» Task to carry out: Set down exactly the lines in the records below that run from the line with "theorem inputsDistinct_iff (c" to the line with "theorem fallbacksGood_iff (c", inclusive, and nothing more.

» Data for analysis:
/-- The line action a set and a values word hold. -/
def storedAction (set values : Nat) : Tab (Option Bool) 16 :=
  tabOf fun i : Lid => if set.testBit i.1 then some (values.testBit i.1) else none

theorem storedAction_iff {set values : Nat} {action : Tab (Option Bool) 16} : storedAction set values = action ↔
    (∀ l : Lid, set.testBit l.1 = (action.at l).isSome) ∧
      ∀ (l : Lid) v, action.at l = some v → values.testBit l.1 = v := by
  constructor
  · rintro rfl
    refine ⟨fun l => ?_, fun l v => ?_⟩
    · rw [storedAction, Tab.at_tabOf]
      cases set.testBit l.1 <;> rfl
    · rw [storedAction, Tab.at_tabOf]
      cases set.testBit l.1 <;> simp
  · rintro ⟨named, forces⟩
    refine Tab.ext_at fun l => ?_
    rw [storedAction, Tab.at_tabOf, named l]
    cases here : action.at l with
    | none => rfl
    | some v => rw [forces l v here]; rfl

theorem guardWords?_iff {word : Nat → Nat} (bounded : ∀ a, word a < 65536) {base : Nat} {f : GuardDef} :
    guardWords? (fun i => word (base + i)) = some f ↔
      StoredGuard word base f ∧ (1 ≤ f.debounce ∧ f.debounce ≤ 1000) ∧ f.fallback.length ≤ 8 := by
  have pairs {ps : List (Dst × Src)} {n : Nat} :
      allOf pairWord? ((List.range n).map fun i => word (base + (2 + i))) = some ps ↔
        ps.length = n ∧ ∀ (i : Nat) (h : i < ps.length), word (base + 2 + i) = storedPair ps[i] := by
    rw [allOf_range]
    simp only [pairWord?_iff (bounded _), Nat.add_assoc]
  constructor
  · intro read
    unfold guardWords? at read
    dsimp only at read
    split at read
    next l ps line listed =>
      split at read
      next ranges =>
        cases read
        simp only [Bool.and_eq_true, decide_eq_true_eq] at ranges
        obtain ⟨⟨⟨clear, count⟩, low⟩, high⟩ := ranges
        obtain ⟨length, listed⟩ := pairs.mp listed
        obtain ⟨named, forces⟩ := storedAction_iff.mp (rfl : storedAction (word (base + 10)) (word (base + 11)) = _)
        rw [← length] at count
        refine ⟨⟨(storedHeader_iff (bounded base) count).mpr ⟨finOf_eq_some.mp line, (flagField_iff _ _ _).mpr rfl,
          (flagField_iff _ _ _).mpr rfl, (flagField_iff _ _ _).mpr rfl, clear, length.symm⟩, rfl, listed, named,
          forces⟩, ⟨low, high⟩, count⟩
      next => cases read
    next => cases read
  · rintro ⟨⟨header, debounce, listed, named, forces⟩, ⟨low, high⟩, count⟩
    obtain ⟨line, level, auto, armed, clear, length⟩ := (storedHeader_iff (bounded base) count).mp header
    have action := storedAction_iff.mpr ⟨named, forces⟩
    have ranges : (field (word base) 4 5 = 0 && field (word base) 0 4 ≤ 8 && 1 ≤ word (base + 1) &&
        word (base + 1) ≤ 1000 : Bool) = true := by
      simp [clear, length, count, debounce, low, high]
    unfold guardWords?
    simp only [Nat.add_zero, finOf_eq_some.mpr line, pairs.mpr ⟨length.symm, listed⟩, ranges, if_true]
    rw [(flagField_iff _ _ _).mp level, (flagField_iff _ _ _).mp auto, (flagField_iff _ _ _).mp armed, debounce]
    exact congrArg (fun a => some { f with action := a }) action

/-! ### The whole record (R188) -/

theorem tabAll_iff {α : Type} {n : Nat} {f : Fin n → Option α} {t : Tab α n} :
    tabAll f = some t ↔ ∀ i, f i = some (t.at i) := by
  unfold tabAll
  constructor
  · intro read
    split at read
    next all =>
      cases read
      exact fun i => by rw [Tab.at_tabOf, Option.some_get]
    next => cases read
  · intro read
    have all : ∀ i, (f i).isSome = true := fun i => by rw [read i]; rfl
    rw [dif_pos all]
    exact congrArg some (Tab.ext_at fun i => by rw [Tab.at_tabOf]; exact Option.get_of_eq_some _ (read i))

theorem readConfig_iff {word : Nat → Nat} {c : Loaded} : readConfig word = some c ↔
    (∀ d : Dst, destWord? (word (2 + d.1)) = some (c.defs.at d)) ∧
    (∀ i : Chn, optWord? 64 (word (50 + i.1)) = some (c.mapped.at i)) ∧
    (∀ p : Pnl, optWord? 64 (word (82 + p.1)) = some (c.mics.at p)) ∧
    (∀ y : Pty, optWord? 32 (word (90 + y.1)) = some (c.parties.at y)) ∧
    (∀ k : KeyId, keyWord? (word (122 + k.1)) = some (c.keys.at k)) ∧
    (∀ g : Gid, guardWords? (fun i => word (250 + 12 * g.1 + i)) = some (c.guards.at g)) ∧
    (∀ l : Lid, lineWord? (word (298 + l.1)) = some (c.lines.at l)) ∧
    wholeWord? 8 (word 314) = some c.switcher ∧ wholeWord? 64 (word 315) = some c.programSource ∧
    timing? (word 316) (word 317) (word 318) (word 319) = some c.timing := by
  simp only [← tabAll_iff]
  constructor
  · intro read
    unfold readConfig at read
    split at read
    next dests channels stations parties keys guards lines switcher program timing =>
      cases read
      exact ⟨dests, channels, stations, parties, keys, guards, lines, switcher, program, timing⟩
    next => cases read
  · rintro ⟨dests, channels, stations, parties, keys, guards, lines, switcher, program, timing⟩
    unfold readConfig
    rw [dests, channels, stations, parties, keys, guards, lines, switcher, program, timing]

theorem inputsDistinct_iff (c : Loaded) : inputsDistinct c = true ↔
    ∀ d e w, (c.defs.at d).cls = .swin w → (c.defs.at e).cls = .swin w → d = e := by
  simp only [inputsDistinct, List.all_eq_true, mem_fins, forall_const, ← input_eq_some_iff]
  refine forall_congr' fun d => ?_
  cases here : (c.defs.at d).cls.input with
  | none => simp
  | some w =>
    simp only [List.all_eq_true, mem_fins, forall_const, Bool.or_eq_true, decide_eq_true_eq, bne_iff_ne,
      Option.some.injEq, forall_eq', eq_comm (a := d)]
    exact forall_congr' fun e => (imp_iff_or_not).symm

theorem fallbacksGood_iff (c : Loaded) : fallbacksGood c = true ↔
    ((fins 4).flatMap fun g => (c.guards.at g).fallback.map Prod.fst).Nodup ∧
      ∀ g, ∀ p ∈ (c.guards.at g).fallback, (c.defs.at p.1).cls ≠ .ifb := by
  simp only [fallbacksGood, Bool.and_eq_true, distinct_iff, List.all_eq_true, mem_fins, forall_const, bne_iff_ne]

theorem actionsAgree_iff (c : Loaded) : actionsAgree c = true ↔
    ∀ g h l v w, (c.guards.at g).action.at l = some v → (c.guards.at h).action.at l = some w → v = w := by
  simp only [actionsAgree, List.all_eq_true, mem_fins, forall_const]
  refine forall_congr' fun g => forall_congr' fun h => forall_congr' fun l => ?_
  cases (c.guards.at g).action.at l <;> cases (c.guards.at h).action.at l <;> simp

theorem guardLinesGood_iff (c : Loaded) (f : GuardDef) : guardLinesGood c f = true ↔
    (f.armedAtStart = true → c.lines.at f.line = none ∧ f.fallback ≠ []) ∧
      ∀ l, (f.action.at l).isSome = true → (c.lines.at l).isSome = true := by
  unfold guardLinesGood
  rw [Bool.and_eq_true]
  refine and_congr ?_ ?_
  · cases f.armedAtStart <;> simp
  · simp only [List.all_eq_true, mem_fins, forall_const, Bool.or_eq_true, Option.isNone_iff_eq_none]
    exact forall_congr' fun l => by cases f.action.at l <;> simp

theorem keyGood_iff (c : Loaded) (k : KeyId) : keyGood c k = true ↔
    ∀ m d, c.keys.at k = some ⟨m, .ifb d⟩ → (c.defs.at d).cls = .ifb ∧ (c.mics.at (stationOf k)).isSome = true := by
  unfold keyGood
  rcases c.keys.at k with _ | ⟨m, _ | d⟩ <;> simp

/-- The ranges of a configuration: those its words' own tests hold it to. -/
def RangesGood (c : Loaded) : Prop :=
  (∀ g, (1 ≤ (c.guards.at g).debounce ∧ (c.guards.at g).debounce ≤ 1000) ∧ (c.guards.at g).fallback.length ≤ 8) ∧
    (100 ≤ c.timing.threshold ∧ c.timing.threshold ≤ 1000) ∧ c.timing.limit ≤ 120 ∧
    100 ≤ c.timing.linkTimeout ∧ c.timing.linkTimeout ≤ 2000

theorem lawfulConfig_iff (c : Loaded) : LawfulConfig c ↔ RangesGood c ∧ crossChecks c = true := by
  simp only [crossChecks, Bool.and_eq_true, List.all_eq_true, mem_fins, forall_const, inputsDistinct_iff,
    fallbacksGood_iff, actionsAgree_iff, guardLinesGood_iff, keyGood_iff]
  constructor
  · intro lawful
    exact ⟨⟨fun g => ⟨lawful.debounce g, lawful.counts g⟩, lawful.threshold, lawful.limit, lawful.linkTimeout⟩,
      ⟨⟨⟨lawful.inputs, lawful.fallbacks, lawful.fallbackClass⟩, lawful.actions⟩,
        fun g => ⟨lawful.monitors g, lawful.outLines g⟩⟩, lawful.ifbKeys⟩
  · rintro ⟨⟨guards, threshold, limit, timeout⟩, ⟨⟨⟨inputs, fallbacks, classes⟩, actions⟩, lines⟩, keys⟩
    exact ⟨fun g => (guards g).1, fun g => (guards g).2, threshold, limit, timeout, inputs, fallbacks, classes, actions,
      fun g => (lines g).1, fun g => (lines g).2, keys⟩

theorem judge_eq_some {word : Nat → Nat} {c : Loaded} : judge word = some c ↔
    (word 0 = 0x574E ∧ word 1 = 1 ∧ ((List.range 321).map word).sum % 65536 = 0) ∧ readConfig word = some c ∧
      crossChecks c = true := by
  unfold judge
  constructor
  · intro good
    split at good
    next marks =>
      simp only [Bool.and_eq_true, decide_eq_true_eq] at marks
      obtain ⟨⟨signature, version⟩, sum⟩ := marks
      split at good
      next c read =>
        split at good
        next checks => cases good; exact ⟨⟨signature, version, sum⟩, read, checks⟩
        next => cases good
      next => cases good
    next => cases good
  · rintro ⟨⟨signature, version, sum⟩, read, checks⟩
    simp [signature, version, sum, read, checks]

theorem rateCode_eq (r : FrameRate) : rateCode r = match r with | .r25 => 0 | .r2997 => 1 | .r50 => 2 | .r5994 => 3 := by
  cases r <;> rfl

/-- Reading every word in range is being laid out so, in range. -/
theorem storedWords_iff {word : Nat → Nat} (bounded : ∀ a, word a < 65536) (c : Loaded) :
    (StoredWords word c ∧ RangesGood c) ↔
      (word 0 = 0x574E ∧ word 1 = 1 ∧ ((List.range 321).map word).sum % 65536 = 0) ∧ readConfig word = some c := by
  rw [readConfig_iff]
  simp only [destWord?_iff (bounded _), optWord?_iff (bounded _), keyWord?_iff (bounded _), guardWords?_iff bounded,
    lineWord?_iff (bounded _), wholeWord?_iff (show 8 ≤ 65535 by decide), wholeWord?_iff (show 64 ≤ 65535 by decide),
    timing?_iff, rateCode_eq]
  constructor
  · rintro ⟨stored, guards, threshold, limit, timeout⟩
    exact ⟨⟨stored.signature, stored.version, stored.sum⟩, stored.dests, stored.channels, stored.stations,
      stored.parties, stored.keys, fun g => ⟨stored.guards g, guards g⟩, stored.lines, stored.switcher,
      stored.programSource, ⟨stored.rate, stored.threshold, stored.limit, stored.linkTimeout⟩, threshold, limit, timeout⟩
  · rintro ⟨⟨signature, version, sum⟩, dests, channels, stations, parties, keys, guards, lines, switcher, program,
      ⟨rate, threshold, limit, timeout⟩, ranges⟩
    exact ⟨⟨signature, version, dests, channels, stations, parties, keys, fun g => (guards g).1, lines, switcher, program,
      rate, threshold, limit, timeout, sum⟩, fun g => (guards g).2, ranges⟩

» Problem solution:
theorem inputsDistinct_iff (c : Loaded) : inputsDistinct c = true ↔
    ∀ d e w, (c.defs.at d).cls = .swin w → (c.defs.at e).cls = .swin w → d = e := by
  simp only [inputsDistinct, List.all_eq_true, mem_fins, forall_const, ← input_eq_some_iff]
  refine forall_congr' fun d => ?_
  cases here : (c.defs.at d).cls.input with
  | none => simp
  | some w =>
    simp only [List.all_eq_true, mem_fins, forall_const, Bool.or_eq_true, decide_eq_true_eq, bne_iff_ne,
      Option.some.injEq, forall_eq', eq_comm (a := d)]
    exact forall_congr' fun e => (imp_iff_or_not).symm

theorem fallbacksGood_iff (c : Loaded) : fallbacksGood c = true ↔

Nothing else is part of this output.